:: Task directions ::
The required output is the line with "Sys2Proof.Machine.execIdleTimerExpiry l s" and each line that follows it to the end of the entries below, copied exactly and with nothing added.

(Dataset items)
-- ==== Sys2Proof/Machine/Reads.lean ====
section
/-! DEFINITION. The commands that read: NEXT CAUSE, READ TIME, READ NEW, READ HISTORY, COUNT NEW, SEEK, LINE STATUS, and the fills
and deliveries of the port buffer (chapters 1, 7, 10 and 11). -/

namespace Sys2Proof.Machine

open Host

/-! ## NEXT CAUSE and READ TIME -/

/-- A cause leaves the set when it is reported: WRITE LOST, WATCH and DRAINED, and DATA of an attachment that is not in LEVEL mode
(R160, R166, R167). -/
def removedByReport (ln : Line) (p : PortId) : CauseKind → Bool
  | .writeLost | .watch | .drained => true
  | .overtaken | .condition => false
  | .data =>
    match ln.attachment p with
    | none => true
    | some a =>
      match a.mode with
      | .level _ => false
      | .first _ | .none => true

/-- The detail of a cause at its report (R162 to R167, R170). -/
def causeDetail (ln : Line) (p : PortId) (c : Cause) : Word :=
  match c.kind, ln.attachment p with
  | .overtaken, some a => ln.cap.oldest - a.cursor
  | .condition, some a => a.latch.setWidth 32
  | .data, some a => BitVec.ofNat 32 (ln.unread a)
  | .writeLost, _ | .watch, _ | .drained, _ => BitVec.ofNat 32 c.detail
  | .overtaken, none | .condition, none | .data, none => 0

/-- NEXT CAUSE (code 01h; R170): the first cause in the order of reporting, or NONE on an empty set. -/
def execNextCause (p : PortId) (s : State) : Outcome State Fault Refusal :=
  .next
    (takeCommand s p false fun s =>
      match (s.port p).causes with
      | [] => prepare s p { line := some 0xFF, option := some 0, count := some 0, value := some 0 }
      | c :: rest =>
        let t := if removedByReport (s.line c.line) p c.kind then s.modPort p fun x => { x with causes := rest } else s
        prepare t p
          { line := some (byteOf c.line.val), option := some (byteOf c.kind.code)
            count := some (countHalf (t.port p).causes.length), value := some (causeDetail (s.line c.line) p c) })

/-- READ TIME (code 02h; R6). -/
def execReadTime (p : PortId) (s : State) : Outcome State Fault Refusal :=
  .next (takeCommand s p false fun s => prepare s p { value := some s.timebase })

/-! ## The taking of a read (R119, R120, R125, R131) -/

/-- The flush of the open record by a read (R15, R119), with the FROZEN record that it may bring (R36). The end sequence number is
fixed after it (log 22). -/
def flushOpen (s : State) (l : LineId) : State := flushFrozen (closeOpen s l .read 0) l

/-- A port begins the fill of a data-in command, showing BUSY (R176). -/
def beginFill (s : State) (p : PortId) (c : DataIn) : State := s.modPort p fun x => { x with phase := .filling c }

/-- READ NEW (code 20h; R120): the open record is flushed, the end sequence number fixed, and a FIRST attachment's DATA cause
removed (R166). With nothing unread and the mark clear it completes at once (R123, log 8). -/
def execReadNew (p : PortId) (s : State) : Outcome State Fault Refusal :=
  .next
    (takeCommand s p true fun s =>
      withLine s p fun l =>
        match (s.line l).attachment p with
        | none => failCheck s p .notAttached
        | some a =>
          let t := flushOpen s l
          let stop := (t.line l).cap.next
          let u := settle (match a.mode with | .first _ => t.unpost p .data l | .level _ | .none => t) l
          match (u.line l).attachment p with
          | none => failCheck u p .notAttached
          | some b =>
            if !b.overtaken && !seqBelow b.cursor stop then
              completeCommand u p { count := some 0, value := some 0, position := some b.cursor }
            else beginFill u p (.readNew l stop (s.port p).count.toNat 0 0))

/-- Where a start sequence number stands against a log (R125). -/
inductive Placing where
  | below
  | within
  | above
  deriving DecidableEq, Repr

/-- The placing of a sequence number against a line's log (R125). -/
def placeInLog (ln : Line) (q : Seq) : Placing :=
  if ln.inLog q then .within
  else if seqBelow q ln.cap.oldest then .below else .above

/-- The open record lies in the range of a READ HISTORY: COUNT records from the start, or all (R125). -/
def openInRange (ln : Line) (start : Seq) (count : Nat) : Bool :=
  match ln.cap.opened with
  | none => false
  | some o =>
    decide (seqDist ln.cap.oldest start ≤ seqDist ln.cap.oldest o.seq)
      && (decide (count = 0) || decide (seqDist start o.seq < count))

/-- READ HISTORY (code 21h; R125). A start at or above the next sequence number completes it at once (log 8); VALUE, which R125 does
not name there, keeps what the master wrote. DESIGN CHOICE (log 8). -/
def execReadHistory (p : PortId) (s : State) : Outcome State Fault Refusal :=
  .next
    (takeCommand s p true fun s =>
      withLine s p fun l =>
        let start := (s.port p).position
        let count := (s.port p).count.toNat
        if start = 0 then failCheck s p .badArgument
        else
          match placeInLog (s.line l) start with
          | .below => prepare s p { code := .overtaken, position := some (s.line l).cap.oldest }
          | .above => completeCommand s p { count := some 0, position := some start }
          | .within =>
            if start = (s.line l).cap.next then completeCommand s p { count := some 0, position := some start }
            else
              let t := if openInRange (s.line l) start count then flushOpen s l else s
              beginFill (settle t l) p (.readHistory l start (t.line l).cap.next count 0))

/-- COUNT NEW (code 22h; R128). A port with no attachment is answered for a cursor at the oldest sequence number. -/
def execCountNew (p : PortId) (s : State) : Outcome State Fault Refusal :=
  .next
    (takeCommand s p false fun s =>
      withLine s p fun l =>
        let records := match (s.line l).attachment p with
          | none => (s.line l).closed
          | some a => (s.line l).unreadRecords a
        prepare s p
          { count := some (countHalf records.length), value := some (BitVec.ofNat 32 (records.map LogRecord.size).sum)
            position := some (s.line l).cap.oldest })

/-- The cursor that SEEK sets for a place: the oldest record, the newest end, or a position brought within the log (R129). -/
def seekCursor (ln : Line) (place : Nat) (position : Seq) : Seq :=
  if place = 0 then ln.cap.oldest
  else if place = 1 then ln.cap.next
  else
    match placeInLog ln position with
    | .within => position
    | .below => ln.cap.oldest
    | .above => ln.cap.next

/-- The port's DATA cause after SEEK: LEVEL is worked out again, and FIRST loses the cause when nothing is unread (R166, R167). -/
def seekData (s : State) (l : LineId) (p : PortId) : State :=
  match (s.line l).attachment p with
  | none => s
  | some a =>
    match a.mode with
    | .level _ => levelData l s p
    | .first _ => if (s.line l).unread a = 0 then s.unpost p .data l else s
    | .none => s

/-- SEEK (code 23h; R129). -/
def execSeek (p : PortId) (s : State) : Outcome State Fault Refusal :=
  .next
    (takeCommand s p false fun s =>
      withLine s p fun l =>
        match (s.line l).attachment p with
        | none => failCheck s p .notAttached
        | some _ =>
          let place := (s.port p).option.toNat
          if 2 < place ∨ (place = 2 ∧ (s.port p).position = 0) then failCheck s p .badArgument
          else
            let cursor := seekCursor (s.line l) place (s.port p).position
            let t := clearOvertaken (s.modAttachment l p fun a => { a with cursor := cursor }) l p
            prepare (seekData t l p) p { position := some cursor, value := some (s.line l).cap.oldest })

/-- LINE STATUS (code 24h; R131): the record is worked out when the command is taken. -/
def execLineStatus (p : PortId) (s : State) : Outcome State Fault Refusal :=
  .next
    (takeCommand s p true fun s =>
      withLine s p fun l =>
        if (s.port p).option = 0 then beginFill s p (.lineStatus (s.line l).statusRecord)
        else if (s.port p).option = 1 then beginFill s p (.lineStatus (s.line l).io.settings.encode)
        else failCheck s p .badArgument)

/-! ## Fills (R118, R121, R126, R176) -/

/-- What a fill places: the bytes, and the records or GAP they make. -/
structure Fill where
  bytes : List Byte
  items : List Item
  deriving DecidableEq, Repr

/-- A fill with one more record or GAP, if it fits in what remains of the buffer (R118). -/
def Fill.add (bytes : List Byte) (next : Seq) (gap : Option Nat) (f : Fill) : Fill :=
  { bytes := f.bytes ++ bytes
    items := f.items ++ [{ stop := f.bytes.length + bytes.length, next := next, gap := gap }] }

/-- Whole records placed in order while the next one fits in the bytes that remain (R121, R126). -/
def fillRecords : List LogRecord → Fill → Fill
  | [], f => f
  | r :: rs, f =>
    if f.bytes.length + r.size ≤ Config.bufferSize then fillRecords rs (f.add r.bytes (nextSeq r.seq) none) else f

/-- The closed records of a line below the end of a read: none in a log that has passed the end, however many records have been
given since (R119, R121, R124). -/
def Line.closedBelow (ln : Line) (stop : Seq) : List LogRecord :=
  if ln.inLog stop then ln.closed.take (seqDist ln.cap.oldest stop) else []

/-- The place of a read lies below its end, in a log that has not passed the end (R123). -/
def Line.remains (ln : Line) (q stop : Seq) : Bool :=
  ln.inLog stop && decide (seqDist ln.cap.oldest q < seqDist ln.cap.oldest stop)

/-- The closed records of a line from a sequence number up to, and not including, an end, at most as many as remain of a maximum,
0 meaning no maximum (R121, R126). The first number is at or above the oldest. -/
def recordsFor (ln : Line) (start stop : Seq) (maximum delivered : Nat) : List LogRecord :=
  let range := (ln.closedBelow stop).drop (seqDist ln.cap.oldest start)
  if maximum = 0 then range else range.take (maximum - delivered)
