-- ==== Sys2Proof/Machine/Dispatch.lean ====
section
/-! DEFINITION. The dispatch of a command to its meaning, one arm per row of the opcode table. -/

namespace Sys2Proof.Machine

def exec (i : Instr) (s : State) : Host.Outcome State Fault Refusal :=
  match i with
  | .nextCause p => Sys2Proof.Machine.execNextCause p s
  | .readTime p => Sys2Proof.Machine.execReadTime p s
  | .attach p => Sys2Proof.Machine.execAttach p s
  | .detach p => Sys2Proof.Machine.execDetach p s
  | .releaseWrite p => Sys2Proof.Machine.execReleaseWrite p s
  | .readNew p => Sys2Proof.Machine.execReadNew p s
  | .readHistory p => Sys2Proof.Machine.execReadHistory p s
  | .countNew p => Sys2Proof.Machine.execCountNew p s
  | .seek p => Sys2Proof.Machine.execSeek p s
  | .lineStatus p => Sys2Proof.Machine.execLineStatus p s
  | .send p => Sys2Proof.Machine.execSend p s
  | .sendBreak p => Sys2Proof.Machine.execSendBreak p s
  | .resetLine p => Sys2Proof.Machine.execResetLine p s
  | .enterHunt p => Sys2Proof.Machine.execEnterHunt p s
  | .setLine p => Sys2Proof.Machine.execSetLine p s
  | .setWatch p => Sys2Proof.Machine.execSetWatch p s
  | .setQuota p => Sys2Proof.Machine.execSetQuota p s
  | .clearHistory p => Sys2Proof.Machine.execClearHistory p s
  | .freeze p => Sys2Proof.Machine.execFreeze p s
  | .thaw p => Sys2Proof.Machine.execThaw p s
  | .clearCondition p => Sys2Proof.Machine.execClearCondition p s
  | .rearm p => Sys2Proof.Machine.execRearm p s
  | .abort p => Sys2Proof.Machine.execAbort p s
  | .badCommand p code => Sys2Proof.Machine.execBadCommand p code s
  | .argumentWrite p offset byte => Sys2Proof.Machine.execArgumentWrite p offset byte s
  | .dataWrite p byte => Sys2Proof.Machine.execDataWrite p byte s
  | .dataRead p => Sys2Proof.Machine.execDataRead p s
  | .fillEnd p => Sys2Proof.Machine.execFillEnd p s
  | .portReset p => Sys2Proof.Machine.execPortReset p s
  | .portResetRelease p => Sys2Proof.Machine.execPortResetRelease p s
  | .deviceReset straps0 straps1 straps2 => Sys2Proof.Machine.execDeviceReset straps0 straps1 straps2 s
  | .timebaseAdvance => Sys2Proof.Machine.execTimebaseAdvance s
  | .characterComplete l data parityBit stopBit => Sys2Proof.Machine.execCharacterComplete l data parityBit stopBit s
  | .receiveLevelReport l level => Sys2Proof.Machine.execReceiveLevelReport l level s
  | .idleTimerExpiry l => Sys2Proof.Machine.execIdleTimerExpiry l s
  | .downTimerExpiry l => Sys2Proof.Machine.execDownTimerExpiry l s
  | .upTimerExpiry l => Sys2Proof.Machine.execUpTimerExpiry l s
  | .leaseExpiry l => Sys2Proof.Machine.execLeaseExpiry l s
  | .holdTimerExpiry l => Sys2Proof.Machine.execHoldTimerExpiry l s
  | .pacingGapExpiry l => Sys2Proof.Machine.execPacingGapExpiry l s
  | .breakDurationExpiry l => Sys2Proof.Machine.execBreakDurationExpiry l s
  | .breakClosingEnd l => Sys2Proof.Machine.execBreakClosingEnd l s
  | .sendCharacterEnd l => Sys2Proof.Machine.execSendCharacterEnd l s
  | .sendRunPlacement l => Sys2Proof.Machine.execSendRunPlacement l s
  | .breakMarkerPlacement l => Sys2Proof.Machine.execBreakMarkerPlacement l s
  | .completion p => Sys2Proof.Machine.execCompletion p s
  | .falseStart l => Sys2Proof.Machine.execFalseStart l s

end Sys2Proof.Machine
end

:: Response below ::
  | .idleTimerExpiry l => Sys2Proof.Machine.execIdleTimerExpiry l s
  | .downTimerExpiry l => Sys2Proof.Machine.execDownTimerExpiry l s
  | .upTimerExpiry l => Sys2Proof.Machine.execUpTimerExpiry l s
  | .leaseExpiry l => Sys2Proof.Machine.execLeaseExpiry l s
  | .holdTimerExpiry l => Sys2Proof.Machine.execHoldTimerExpiry l s
  | .pacingGapExpiry l => Sys2Proof.Machine.execPacingGapExpiry l s
  | .breakDurationExpiry l => Sys2Proof.Machine.execBreakDurationExpiry l s
  | .breakClosingEnd l => Sys2Proof.Machine.execBreakClosingEnd l s
  | .sendCharacterEnd l => Sys2Proof.Machine.execSendCharacterEnd l s
  | .sendRunPlacement l => Sys2Proof.Machine.execSendRunPlacement l s
  | .breakMarkerPlacement l => Sys2Proof.Machine.execBreakMarkerPlacement l s
  | .completion p => Sys2Proof.Machine.execCompletion p s
  | .falseStart l => Sys2Proof.Machine.execFalseStart l s

end Sys2Proof.Machine
end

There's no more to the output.